В тот же миг Петр Александрович отпустил уздечку и, всадив шпоры в пах коня, бросил его в сторону от растоптанного тела. Бешеным галопом, светясь своей белой бородой, он в мгновение ока скрылся из глаз Беранека.

* * *

Первый золотистый свет пропитал на востоке поседевшую ночь.

Откуда-то донеслись голоса, облили Беранека жаром и холодом. Охваченный нечеловеческим ужасом, с пьяной головой, пошел Беранек, куда глаза глядят. Он шагал, не разбирая дороги, — ноги сами несли его. Только когда путь его пересек проселок на Крюковское, он понял, куда направлялся. Дорога подбежала ему под ноги нечаянно, как собака, которую прогнали, с немым упреком в глазах.

В конюшне лошаденка Беранека оглянулась, грустно тряхнула гривой. Но Беранек содрогнулся до, мозга костей. Голове страшно хотелось спать — а сердце уснуть не давало. Оно билось в груди тревожным набатом, который не заставишь умолкнуть.

* * *

Макар с солдатом нашли на истоптанном поле брошенное тело. Макар, дрожа с ног до головы, все внушал солдату:

— Да подойди ты, подойди, не помер он. Ну, видишь — жив! Воды принеся, воды! Ах ты господи…

Оставив солдата возле окровавленного тела и осенив себя размашистым крестом, Макар пустился в Крюковское.

В эту пору Арина, опять не дождавшись Тимофея, который должен был со своей упряжкой выйти сегодня на барское поле, уже сама, злясь и досадуя, готовила лошадь.

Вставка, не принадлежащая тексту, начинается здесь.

/-- Settles O32: the record by `lookup_commitFlash`, with the failed unit's bytes those of an erased one; page 3 by
`readLive_resetSequence`. -/
theorem powerLossDuringCommitIsSilent : Obligations.PowerLossDuringCommitIsSilent := by
  intro d k s hs hm he hok hfail hjunk
  refine ⟨_, _, exec_flashCommit_of_enabled d s hs hm, rfl, fun i => ?_, fun j => ?_, (State.resetSequence_save _).2,
    (State.resetSequence_save _).1⟩
  · have hi := i.isLt
    have hlook : (s.committed d).resetSequence.readFlash i = Memory.lookup (s.commitFlash d).1 i.val := by
      rw [State.readFlash, State.resetSequence_flash, State.committed_flash]
    obtain ⟨u, hu⟩ : ∃ u : Fin 5, u.val = i.val / 4 := ⟨⟨i.val / 4, by omega⟩, rfl⟩
    rw [hlook, s.lookup_commitFlash d he i u hu]
    obtain hlt | heq | hgt := Nat.lt_trichotomy u.val k.val
    · rw [if_pos (fun j hj => hok j (hj.trans hlt)), if_pos (hok u hlt), if_pos (by omega)]
    · obtain rfl : u = k := Fin.ext heq
      rw [if_pos hok, if_neg (by rw [hfail]; decide), hjunk, beByte_erased _ (by omega), if_neg (by omega)]
      rfl
    · rw [if_neg (fun h => by rw [h k hgt] at hfail; cases hfail), if_neg (by omega)]
      rfl
  · rw [State.readLive_resetSequence, State.readFlash, State.resetSequence_flash]
    simp [j.isLt]

end Sys2Proof.Machine
end

section
/-! SUPPORT. Reset (spec/70_reset_and_hazards.md R180; spec/10_state.md R29): the reset table from every state, and
`State.reset` as what the sequence leaves on a blank device. -/

namespace Sys2Proof.Machine

theorem exec_reset (s : State) : exec .reset s = .next s.resetSequence := rfl

/-- Settles O38: page by page, `readLive_resetSequence`. -/
theorem resetEstablishesTable : Obligations.ResetEstablishesTable := by
  intro s
  refine ⟨rfl, _, exec_reset s, fun j => ?_, fun c k j hj => ?_, fun j hj => ?_, fun j => ?_, fun j => ?_, fun j => ?_,
    by simp, by simp, by simp, by simp, by simp, by simp, by simp, by simp, exec_schedule _ _ _ (exec_reset s)⟩
  · rw [State.readLive_resetSequence, if_pos rfl]
  · have hk := k.isLt
    rw [State.readLive_resetSequence, if_neg (by decide), if_pos rfl]
    have hchannel : ∀ c : Fin 3, c = 0 ∨ c = 1 ∨ c = 2 := by decide
    obtain rfl | rfl | rfl := hchannel c <;> simp only [Fin.val_zero, Fin.val_one, Fin.val_two] at hj
    · rw [if_pos (by omega), hj, Nat.mul_zero, Nat.add_sub_cancel_left]
    · rw [if_neg (by omega), if_pos (by omega), hj, Nat.add_sub_cancel_left]
    · rw [if_neg (by omega), if_neg (by omega), if_pos (by omega), hj, Nat.add_sub_cancel_left]
  · rw [State.readLive_resetSequence, if_neg (by decide), if_pos rfl, if_neg (by omega), if_neg (by omega),
      if_neg (by omega)]
  · rw [State.readLive_resetSequence, if_neg (by decide), if_neg (by decide), if_pos rfl]
    rfl
  · rw [State.readLive_resetSequence, if_neg (by decide), if_neg (by decide), if_neg (by decide)]
  · rw [State.resetSequence_tx, State.page_getElem]

/-- The live pages of `State.reset` are those that the sequence leaves on a blank record. -/
theorem State.reset_live (s : State) (hf : s.flash = []) (hin : s.inputs = Config.resetInputs) :
    s.resetSequence.live = State.reset.live := by
  apply State.live_ext
  intro q j
  rw [State.readLive_resetSequence, hf, hin]
  have hq : q = 0 ∨ q = 1 ∨ q = 2 ∨ q = 3 := by revert q; decide
  obtain rfl | rfl | rfl | rfl := hq <;> fin_cases j <;> rfl

theorem State.eq_of_fields {s t : State} (hlive : s.live = t.live) (htx : s.tx = t.tx) (hcur : s.cur = t.cur)
    (hst : s.st = t.st) (hpos : s.pos = t.pos) (htxi : s.txi = t.txi) (hlisten : s.listen = t.listen)
    (hmask : s.irqMask = t.irqMask) (hflash : s.flash = t.flash) (hin : s.inputs = t.inputs) (hout : s.out = t.out)
    (hpend : s.pending = t.pending) (hdrawn : s.drawn = t.drawn) (hpat : s.patience = t.patience) : s = t := by
  cases s
  cases t
  simp_all only

/-- The sequence leaves `State.reset` but for the schedule, which it does not write. -/
theorem State.resetSequence_eq_reset (s : State) (hf : s.flash = []) (hin : s.inputs = Config.resetInputs) :
    s.resetSequence = { State.reset with pending := s.pending, drawn := s.drawn, patience := s.patience } := by
  have hlive := s.reset_live hf hin
  have htx : s.resetSequence.tx = State.reset.tx := by
    rw [State.resetSequence_tx, State.page, hlive]
    rfl
  exact State.eq_of_fields hlive htx s.resetSequence_cur s.resetSequence_st s.resetSequence_pos s.resetSequence_txi rfl rfl
    (s.resetSequence_flash.trans hf) (s.resetSequence_inputs.trans hin) rfl s.resetSequence_pending
    s.resetSequence_drawn s.resetSequence_patience

/-- Settles O39: by `resetSequence_eq_reset`. -/
theorem resetStateIsTheSequenceResult : Obligations.ResetStateIsTheSequenceResult := by
  intro s hf hin
  rw [exec_reset, s.resetSequence_eq_reset hf hin]

/-- `State.reset` is a fixed point of the sequence. -/
theorem State.resetSequence_reset : State.reset.resetSequence = State.reset :=
  State.reset.resetSequence_eq_reset rfl rfl

/-- Settles O40: `State.reset` is what the sequence leaves on itself, so it holds the table that every reset leaves. -/
theorem resetStateHoldsTheTable : Obligations.ResetStateHoldsTheTable := by
  obtain ⟨-, t, ht, h0, hcal, h1, h2, h3, -⟩ := resetEstablishesTable State.reset
  rw [exec_reset, State.resetSequence_reset] at ht
  injection ht with ht
  subst ht
  refine ⟨h0, hcal, h1, fun j => ?_, h3, rfl, rfl, rfl, rfl, rfl, rfl, rfl, fun i => rfl⟩
  rw [h2]
  rfl

end Sys2Proof.Machine
end

section
/-! SUPPORT. The invariant (spec/10_state.md R28, with R21, R25, R69): reset establishes it, and every operation that its
context admits keeps it. -/

namespace Sys2Proof.Machine

/-! ### The live bytes that no operation changes -/

/-- The live bytes that only RESET writes: the reserved ones, the selectors and the version. -/
def constantAt (q : BitVec 2) (j : Fin 32) : Prop := reservedAt q j = true ∨ j = 31 ∨ (q = 0 ∧ j = versionOffset)

/-- A reserved byte in plain numbers. -/
theorem reservedAt_iff (q : BitVec 2) (j : Fin 32) :
    reservedAt q j = true ↔ (q = 1 ∧ 16 ≤ j.val ∧ j.val ≤ 30) ∨ (q = 2 ∧ 21 ≤ j.val ∧ j.val ≤ 30) ∨
      (q = 3 ∧ 4 ≤ j.val ∧ j.val ≤ 30) := by
  simp [reservedAt, or_assoc]

/-- Only RESET may store a constant byte. -/
theorem mayStore_constant (i : Instr) (q : BitVec 2) (j : Fin 32) (v : Byte) (hc : constantAt q j)
    (h : MayStore i q j v) : i = .reset := by
  have h30 : (versionOffset : Fin 32).val = 30 := rfl
  have h31 : ((31 : Fin 32)).val = 31 := rfl
  simp only [constantAt, reservedAt_iff, Fin.ext_iff, h30, h31] at hc
  cases i
  case reset => rfl
  case addrW | addrR | setpos | ign | rxdrop | txbyte | txfill | stop | errAf | errBus | abort => exact h.elim
  case stFreq a b | stTcxoCoef a b | stTcxoTemp a b =>
    have ha := a.isLt
    simp only [MayStore] at h
    grind
  all_goals
    simp only [MayStore] at h
    grind

/-- Every operation but RESET keeps the constant bytes. -/
theorem exec_keeps_constant (i : Instr) (s t : State) (hi : i ≠ .reset) (h : exec i s = .next t) (q : BitVec 2)
    (j : Fin 32) (hc : constantAt q j) : t.readLive q j = s.readLive q j := by
  by_contra hne
  exact hi (mayStore_constant i q j _ hc ((exec_readLive_cases i s t h q j).resolve_left hne))

/-- The status stays among its codes. -/
theorem exec_keeps_statusRange (i : Instr) (s t : State) (hs : s.saveStatus.toNat ≤ 3) (h : exec i s = .next t) :
    t.saveStatus.toNat ≤ 3 := by
  obtain hsame | hstore := exec_readLive_cases i s t h 2 statusOffset
  · rwa [State.saveStatus, hsame]
  · obtain rfl | ⟨d, rfl⟩ := mayStore_status i _ hstore
    · injection h with h
      rw [← h, s.resetSequence_save.2]
      decide
    · obtain ⟨-, ⟨hj, -⟩ | ⟨-, hv⟩⟩ := hstore
      · cases hj
      · exact hv

/-! ### The protocol fields -/

/-- The part of the invariant that speaks of the protocol fields. -/
structure State.ProtocolInv (s : State) : Prop where
  unmasked : s.irqMask = false
  armed : s.listen = true
  txiRange : s.txi.toNat ≤ 32
  posRange : s.pos.toNat ≤ 256
  posInData : s.st = .getData → s.pos.toNat ≤ 255

theorem State.ProtocolInv.of_sameProtocol {s t : State} (h : s.ProtocolInv) (hsame : s.SameProtocol t) :
    t.ProtocolInv := by
  obtain ⟨-, hst, hpos, htxi, hlisten, hmask⟩ := hsame
  exact ⟨hmask.trans h.unmasked, hlisten.trans h.armed, htxi ▸ h.txiRange, hpos ▸ h.posRange,
    fun hd => hpos ▸ h.posInData (hst.symm.trans hd)⟩

/-- Another protocol state but `GET_DATA`, listening as before or again. -/
theorem State.ProtocolInv.outside_data {s t : State} (h : s.ProtocolInv) (hst : t.st ≠ .getData) (hpos : t.pos = s.pos)
    (htxi : t.txi.toNat ≤ 32) (hlisten : t.listen = true) (hmask : t.irqMask = s.irqMask) : t.ProtocolInv :=
  ⟨hmask.trans h.unmasked, hlisten, htxi, hpos ▸ h.posRange, fun hd => absurd hd hst⟩

/-- The tail of a data byte (R83): in `GET_DATA` the cursor has room for one more, and it stays there up to 32 only. -/
theorem State.ProtocolInv.advance {s u : State} (h : s.ProtocolInv) (hst : s.st = .getData) (hpos : u.pos = s.pos)
    (htxi : u.txi = s.txi) (hlisten : u.listen = s.listen) (hmask : u.irqMask = false) : u.advance.ProtocolInv := by
  have hroom := h.posInData hst
  have hnext : (u.pos + 1).toNat = s.pos.toNat + 1 := by rw [hpos]; bv_omega
  refine ⟨u.advance_irqMask.trans hmask, (u.advance_listen.trans hlisten).trans h.armed, ?_, ?_, fun hd => ?_⟩
  · rw [State.advance_txi, htxi]
    exact h.txiRange
  · rw [State.advance_pos, hnext]
    omega
  · rw [State.advance_st] at hd
    rw [State.advance_pos]
    split_ifs at hd with hdrop
    omega

/-- Every operation that the context admits keeps the protocol part of the invariant. -/
theorem exec_keeps_protocolInv (i : Instr) (s t : State) (hs : s.ProtocolInv) (hwf : i.wf s.ctx = true)
    (h : exec i s = .next t) : t.ProtocolInv := by
  cases i
  case reset =>
    injection h with h
    subst h
    exact ⟨rfl, rfl, by simp, by simp, by simp⟩
  case addrW =>
    injection (exec_addrW_of_listen s hs.armed).symm.trans h with h
    subst h
    exact hs.outside_data nofun rfl hs.txiRange hs.armed rfl
  case addrR =>
    injection (exec_addrR_of_listen s hs.armed).symm.trans h with h
    subst h
    exact hs.outside_data nofun rfl (Nat.zero_le 32) hs.armed rfl
  case setpos b =>
    injection (exec_setpos b s).symm.trans h with h
    subst h
    have hb : (b.setWidth 9).toNat ≤ 255 := by rw [BitVec.toNat_setWidth_of_le (by decide)]; omega
    exact ⟨hs.unmasked, hs.armed, hs.txiRange, hb.trans (by decide), fun _ => hb⟩
  case txbyte =>
    injection (exec_txbyte s).symm.trans h with h
    subst h
    refine ⟨hs.unmasked, hs.armed, ?_, hs.posRange, hs.posInData⟩
    have := hs.txiRange
    simp only [State.emit_txi]
    split_ifs <;> bv_omega
  case stop | errBus | abort =>
    injection h with h
    subst h
    exact hs.outside_data nofun rfl hs.txiRange rfl rfl
  case errAf =>
    injection h with h
    subst h
    exact hs.outside_data nofun rfl hs.txiRange hs.armed rfl
  case selpage b =>
    simp only [Instr.wf, Bool.and_eq_true, beq_iff_eq] at hwf
    injection h with h
    subst h
    exact hs.advance hwf.1 (by simp) (by simp) (by simp) (by simp)
  case stFreq a b | stTcxoCoef a b | stTcxoTemp a b | stTcxoRmse b | save b | ign b =>
    simp only [Instr.wf, Bool.and_eq_true, beq_iff_eq, and_assoc] at hwf
    injection h with h
    subst h
    exact hs.advance hwf.1 (by simp) (by simp) (by simp) (by simp [hs.unmasked])
  case flashCommit d =>
    obtain ⟨-, -, e⟩ | ⟨-, e⟩ := execFlashCommit_cases d s <;> injection e.symm.trans h with h <;> subst h
    · exact hs.of_sameProtocol ⟨rfl, rfl, rfl, rfl, rfl, rfl⟩
    · exact hs
  case rxdrop | txfill | capture1 | capture2 | capture3 | adc =>
    injection h with h
    subst h
    exact hs.of_sameProtocol ⟨rfl, rfl, rfl, rfl, rfl, rfl⟩

/-! ### The invariant -/

theorem State.Inv.protocolInv {s : State} (h : s.Inv) : s.ProtocolInv :=
  ⟨h.unmasked, h.armed, h.txiRange, h.posRange, h.posInData⟩

/-- The constant bytes hold what the invariant says of them. -/
structure State.ConstantInv (s : State) : Prop where
  liveSelector : ∀ p, s.readLive p 31 = p.setWidth 8
  liveReserved : ∀ p i, reservedAt p i = true → s.readLive p i = 0
  version : s.readLive 0 versionOffset = Config.protocolVersion
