-- ==== Sys2Proof/Machine/Effects.lean ====
section
/-! DEFINITION. The spec's two tables about all instructions at once, in the terms statements use: which state an
instruction may write (10_state.md R15, 20_memory.md R37) and the pc after it (40_engine_cycle.md R75). -/

namespace Sys2Proof.Machine

/-- A piece of state that can change on its own. -/
inductive Part where
  | byte (a : Nat)
  | reg (r : Reg)
  | index
  | pc
  | stack
  | dt
  | st
  | row (r : Fin 32)
  | dirty
  | didJump
  | waiting
  | faulted
  | cfg
  | draws
  | host
deriving DecidableEq, Repr

/-- Two states agree on every piece of state but those listed; memory through the read of one byte. -/
structure State.SameExcept (w : List Part) (s t : State) : Prop where
  byte : ∀ a, Part.byte a ∉ w → t.readByte a = s.readByte a
  reg : ∀ r, Part.reg r ∉ w → t.reg r = s.reg r
  index : Part.index ∉ w → t.i = s.i
  pc : Part.pc ∉ w → t.pc = s.pc
  stack : Part.stack ∉ w → t.stack = s.stack
  dt : Part.dt ∉ w → t.dt = s.dt
  st : Part.st ∉ w → t.st = s.st
  row : ∀ r : Fin 32, Part.row r ∉ w → t.fb[r] = s.fb[r]
  dirty : Part.dirty ∉ w → t.dirty = s.dirty
  didJump : Part.didJump ∉ w → t.didJump = s.didJump
  waiting : Part.waiting ∉ w → t.waiting = s.waiting
  faulted : Part.faulted ∉ w → t.faulted = s.faulted
  cfg : Part.cfg ∉ w → t.cfg = s.cfg
  draws : Part.draws ∉ w → t.draws = s.draws
  host : Part.host ∉ w → t.host = s.host

/-- `n` bytes of memory from an address on. -/
def bytesFrom (a n : Nat) : List Part := (List.range n).map fun k => .byte (a + k)

/-- All 32 rows of the framebuffer. -/
def allRows : List Part := (List.finRange 32).map .row

/-- The registers V0..Vx. -/
def regsTo (x : Reg) : List Part := ((List.finRange 16).filter (· ≤ x)).map .reg

/-- What `execute` of an instruction may write in a state, errors included (R15, R37, R74, R121, R132). -/
def writesOf (s : State) : Instr → List Part
  | .cls => .dirty :: allRows
  | .ret => [.stack, .pc, .faulted]
  | .jp _ => [.pc, .didJump]
  | .jpV0 _ => [.pc, .didJump]
  | .call _ => [.stack, .pc, .didJump, .faulted]
  | .seImm _ _ => [.pc]
  | .sneImm _ _ => [.pc]
  | .seReg _ _ _ => [.pc]
  | .sneReg _ _ _ => [.pc]
  | .ldImm x _ => [.reg x]
  | .addImm x _ => [.reg x]
  | .ldReg x _ => [.reg x, .reg regVF]
  | .orReg x _ => [.reg x, .reg regVF]
  | .andReg x _ => [.reg x, .reg regVF]
  | .xorReg x _ => [.reg x, .reg regVF]
  | .addReg x _ => [.reg x, .reg regVF]
  | .subReg x _ => [.reg x, .reg regVF]
  | .shr x _ => [.reg x, .reg regVF]
  | .subn x _ => [.reg x, .reg regVF]
  | .shl x _ => [.reg x, .reg regVF]
  | .rnd x _ => [.reg x, .draws]
  | .drw _ _ _ => [.reg regVF, .dirty, .faulted] ++ allRows
  | .skp _ => [.pc, .faulted]
  | .sknp _ => [.pc, .faulted]
  | .ldVxDt x => [.reg x]
  | .ldVxK _ => [.waiting]
  | .ldDtVx _ => [.dt]
  | .ldStVx _ => [.st]
  | .ldI _ => [.index]
  | .addI _ => [.index, .faulted]
  | .ldF _ => [.index]
  | .ldB _ => .faulted :: bytesFrom s.i.toNat 3
  | .storeRegs x =>
    .faulted :: bytesFrom s.i.toNat (blockLen x) ++ if s.cfg.storeIncrementsI then [.index] else []
  | .loadRegs x => .faulted :: regsTo x
  | .nop0 _ => []
  | .nop8 _ _ _ => []
  | .nopE _ _ => []
  | .nopF _ _ => []

/-- The pc two or four past an instruction, by whether its skip is taken (R75). -/
def skipTarget (p : Word) (taken : Bool) : Word := if taken then p + 4 else p + 2

/-- The pc after an instruction that raises no error, executed in state `s`, the advance included (R75). -/
def pcAfter (s : State) : Instr → Word
  | .jp nnn => addrWord nnn
  | .call nnn => addrWord nnn
  | .jpV0 nnn => s.offsetTarget nnn
  | .ret => s.stack.headD 0 + 2
  | .seImm x nn => skipTarget s.pc (s.reg x == nn)
  | .sneImm x nn => skipTarget s.pc (s.reg x != nn)
  | .seReg x y _ => skipTarget s.pc (s.reg x == s.reg y)
  | .sneReg x y _ => skipTarget s.pc (s.reg x != s.reg y)
  | .skp x => skipTarget s.pc ((keyOf (s.reg x)).any s.keyHeld)
  | .sknp x => skipTarget s.pc (!(keyOf (s.reg x)).any s.keyHeld)
  | .ldVxK _ => s.pc
  | .cls | .nop0 _ | .ldImm _ _ | .addImm _ _ | .ldReg _ _ | .orReg _ _ | .andReg _ _ | .xorReg _ _
  | .addReg _ _ | .subReg _ _ | .shr _ _ | .subn _ _ | .shl _ _ | .nop8 _ _ _ | .ldI _ | .rnd _ _
  | .drw _ _ _ | .nopE _ _ | .ldVxDt _ | .ldDtVx _ | .ldStVx _ | .addI _ | .ldF _ | .ldB _
  | .storeRegs _ | .loadRegs _ | .nopF _ _ => s.pc + 2

/-- The pixel a sprite puts at (column c, row q) when Dxyn draws it from state `s`: pixel k of row r, bit 7 - k of
the byte at I + r, lands at column cx + k and row cy + r, past the edge by the two modes (R113 to R115). -/
def State.spritePixel (s : State) (x y : Reg) (n : Nibble) (c : Fin 64) (q : Fin 32) : Bool :=
  let cx := (s.reg x).toNat % 64
  let cy := (s.reg y).toNat % 32
  let r :=
    match s.cfg.drawRowMode with
    | .wrap => (q.val + 32 - cy) % 32
    | .clip => if cy ≤ q.val then q.val - cy else 32
  let k :=
    match s.cfg.drawColMode with
    | .wrap => (c.val + 64 - cx) % 64
    | .clip => if cx ≤ c.val then c.val - cx else 64
  decide (r < n.toNat) && decide (k < 8) && (s.readByte (s.i.toNat + r)).getLsbD (7 - k)

end Sys2Proof.Machine
end

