theorem targetRow_eq_some_iff (mode : RowMode) {cy k : Nat} (hcy : cy < 32) (hk : k < 32) (q : Fin 32) :
    targetRow mode (cy + k) = some q ↔ k = spriteRowIndex mode cy q := by
  have := q.isLt
  cases mode with
  | wrap =>
    rw [targetRow_wrap_eq_some_iff, spriteRowIndex]
    omega
  | clip =>
    rw [targetRow_clip_eq_some_iff, spriteRowIndex]
    split <;> omega

theorem rowMask_getLsbD (mode : ColMode) (b : Byte) {cx : Nat} (hcx : cx < 64) (c : Fin 64) :
    (rowMask mode b cx).getLsbD (63 - c) =
      (decide (spriteColumnIndex mode cx c < 8) && b.getLsbD (7 - spriteColumnIndex mode cx c)) := by
  obtain ⟨hclip, hwrap⟩ := rowMaskPlacesThePixels b cx c hcx
  cases mode with
  | wrap => exact hwrap
  | clip =>
    rw [hclip]
    by_cases h : cx ≤ c.val <;> simp [spriteColumnIndex, h]

theorem State.spriteMask_getLsbD (s : State) (x y : Reg) (n : Nibble) (c : Fin 64) (q : Fin 32) :
    (spriteMask s.cfg (s.spriteColumn x) q (s.spriteRow y) (s.sprite n)).getLsbD (63 - c) =
      s.spritePixel x y n c q := by
  have hcx : s.spriteColumn x < 64 := Nat.mod_lt _ (by decide)
  have hcy : s.spriteRow y < 32 := Nat.mod_lt _ (by decide)
  have hn := n.isLt
  have hlen : (s.sprite n).length = n.toNat := s.readBytes_length _ _
  rw [State.spritePixel_eq]
  by_cases hr : spriteRowIndex s.cfg.drawRowMode (s.spriteRow y) q < n.toNat
  · rw [spriteMask_of_hit (by omega) (hlen ▸ hr) ((targetRow_eq_some_iff _ hcy (by omega) q).2 rfl),
      rowMask_getLsbD _ _ hcx]
    simp [hr, State.sprite, State.readBytes_getElem]
  · rw [spriteMask_of_no_hit]
    · simp [hr]
    · intro k hk h
      have := (targetRow_eq_some_iff _ hcy (by omega) q).1 h
      omega

/-- A row is not 0 iff some column of it is on. -/
theorem row_ne_zero_iff (r : Row) : r ≠ 0 ↔ ∃ c : Fin 64, r.getLsbD (63 - c) = true := by
  constructor
  · intro h
    by_contra hc
    refine h (BitVec.eq_of_getLsbD_eq fun k hk => ?_)
    have : r.getLsbD (63 - (63 - k)) = false := by simpa using not_exists.1 hc ⟨63 - k, by omega⟩
    simpa [show 63 - (63 - k) = k by omega] using this
  · rintro ⟨c, hc⟩ rfl
    simp at hc

/-! ## The framebuffer and VF after a draw -/

/-- A framebuffer is its pixels. -/
theorem State.fb_eq_of_pixel (h : ∀ c q, t.pixel c q = s.pixel c q) : t.fb = s.fb := by
  refine Vector.ext fun q hq => BitVec.eq_of_getLsbD_eq fun k hk => ?_
  have := h ⟨63 - k, by omega⟩ ⟨q, hq⟩
  simpa [State.pixel, show 63 - (63 - k) = k by omega] using this

theorem collisionFlag_eq_one_iff (b : Bool) : collisionFlag b = 1 ↔ b = true := by
  cases b <;> decide

theorem State.drawn_pixel (s : State) (x y : Reg) (n : Nibble) (c : Fin 64) (q : Fin 32) :
    (s.drawn x y n).fb[q].getLsbD (63 - c) = (s.pixel c q ^^ s.spritePixel x y n c q) := by
  rw [State.drawn, Canvas.drawRows_fb, BitVec.getLsbD_xor, State.spriteMask_getLsbD]
  rfl

theorem State.drawn_collided (s : State) (x y : Reg) (n : Nibble) :
    (s.drawn x y n).collided = true ↔ ∃ c q, s.pixel c q = true ∧ s.spritePixel x y n c q = true := by
  have hlen : (s.sprite n).length ≤ 32 := by
    have := n.isLt
    rw [State.sprite, State.readBytes_length]
    omega
  rw [State.drawn, Canvas.drawRows_collided _ hlen, exists_comm]
  simp only [row_ne_zero_iff, BitVec.getLsbD_and, State.spriteMask_getLsbD, Bool.and_eq_true, Bool.false_eq_true,
    false_or]
  rfl
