-- ==== Sys2Proof/WellFormed.lean ====
section
/-! DEFINITION. WellFormed.lean: which terms of the syntax stand for something the spec has. -/

namespace Sys2Proof

/-- An instruction is well formed when its fields are ones its row of the opcode table admits: the only field with a
limit is the opcode of RESERVED.OP8-F, which is 8 to 15 (30_encoding.md R91, R101). -/
def Instr.wf : Instr → Bool
  | .reservedOp8F op _ => 8 ≤ op.toNat
  | .crcInit | .crcByte _ | .encRead _ | .encWrite _ | .encControl _ | .encRequest _ | .validate | .xact | .flush
  | .clear | .reservedOp0 _ | .frameRead | .frameWrite | .frameControl | .frameRequest => true

/-- A frame is well formed when its length lies in 7 to 262, that is, it has at most 255 payload bytes
(30_encoding.md R81, R103). -/
def Frame.wf (f : Frame) : Bool := f.payload.length ≤ 255

/-- An event is well formed when the agent it names exists: host `h` with `h < N_HOSTS` (00_scope.md R6). -/
def Event.wf : Event → Bool
  | .host h _ => h < Config.nHosts
  | .engine | .deliver _ | .timeout | .linkDown | .linkUp | .reset => true

end Sys2Proof
end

Макар сердито набросился на нее:

— Где ты там? На-ка вот, черти б вас всех…

Руки у него тряслись.

— Ох, иди-ка скорее!

Арина широко открыла глаза:

— А что?

— Что? А то, что… Эх, люди!.. Старого-то… того… поймали! Вот!

Арина выронила вожжи, и Макар совсем взбеленился:

— Ох, надо же было разбойничать! Ах, грабители!

— Да кто?.. Что?.. Чего ругаешься? Рехнулся, что ли, старик?

— Это я-то?! — фальцетом взвизгнул Макар. — Я рехнулся? Ишь ты! Поджигатели вы!.. Бог вас и наказал… Сам барин твоего Тимошку словил, вот что! Воры, поджигатели!.. Ах ты господи, ну люди…

Арина смотрела на него, не говоря ни слова, и краска постепенно сбегала с ее лица.

— Не пойму я…

— А ты иди, иди… Увидишь! Поймешь!.. Чего стоишь, ворона?.. О, господи… Не поймет, вишь… Ну, видано ли дело… Эх!

— Да кого ругаешь? За что? Чего мелешь-то? С Тимофеем-то что?

Макар отвел глаза — он просто чувствовал, как с этими словами сердце у нее, обжигая грудь, поднимается к горлу. У него тоже все сжалось внутри, и поэтому он снова озлился. Крикнул резко:

— Ну давай! Скорее! Ну люди, ну люди… Скорей же! Старик твой барский хлеб жег. Бог наказал его: под лошадь барину попал…

Охваченная смутным ужасом, Арина сделала несколько бесцельных шагов.

— Да куда ты, черт? Скорее!

С пустотой в голове Арина двинулась к избе. Потом, будто внезапно поняв что-то, повернулась и, задыхаясь от страха, кинулась через сад — той тропкой, по которой выходил из дому Тимофей, по которой он вышел и вчера, — тропкой, ведущей в луга и к пчельнику. Будто на этом пути можно было еще спасти что-то или спастись от ужаса, от несчастья.

Макар остановил ее страшным ругательством. Арина послушно вернулась, но теперь она побежала к воротам на улицу.

— Сбесилась… сучья мать! Я те сорвусь с цепи-то!.. Виселица по тебе плачет… Запрягай!

С внезапной фальшивой яростью он закричал сквозь обжигающие слезы:

— Не тащить же мне его на спине! Скорей, говорят тебе!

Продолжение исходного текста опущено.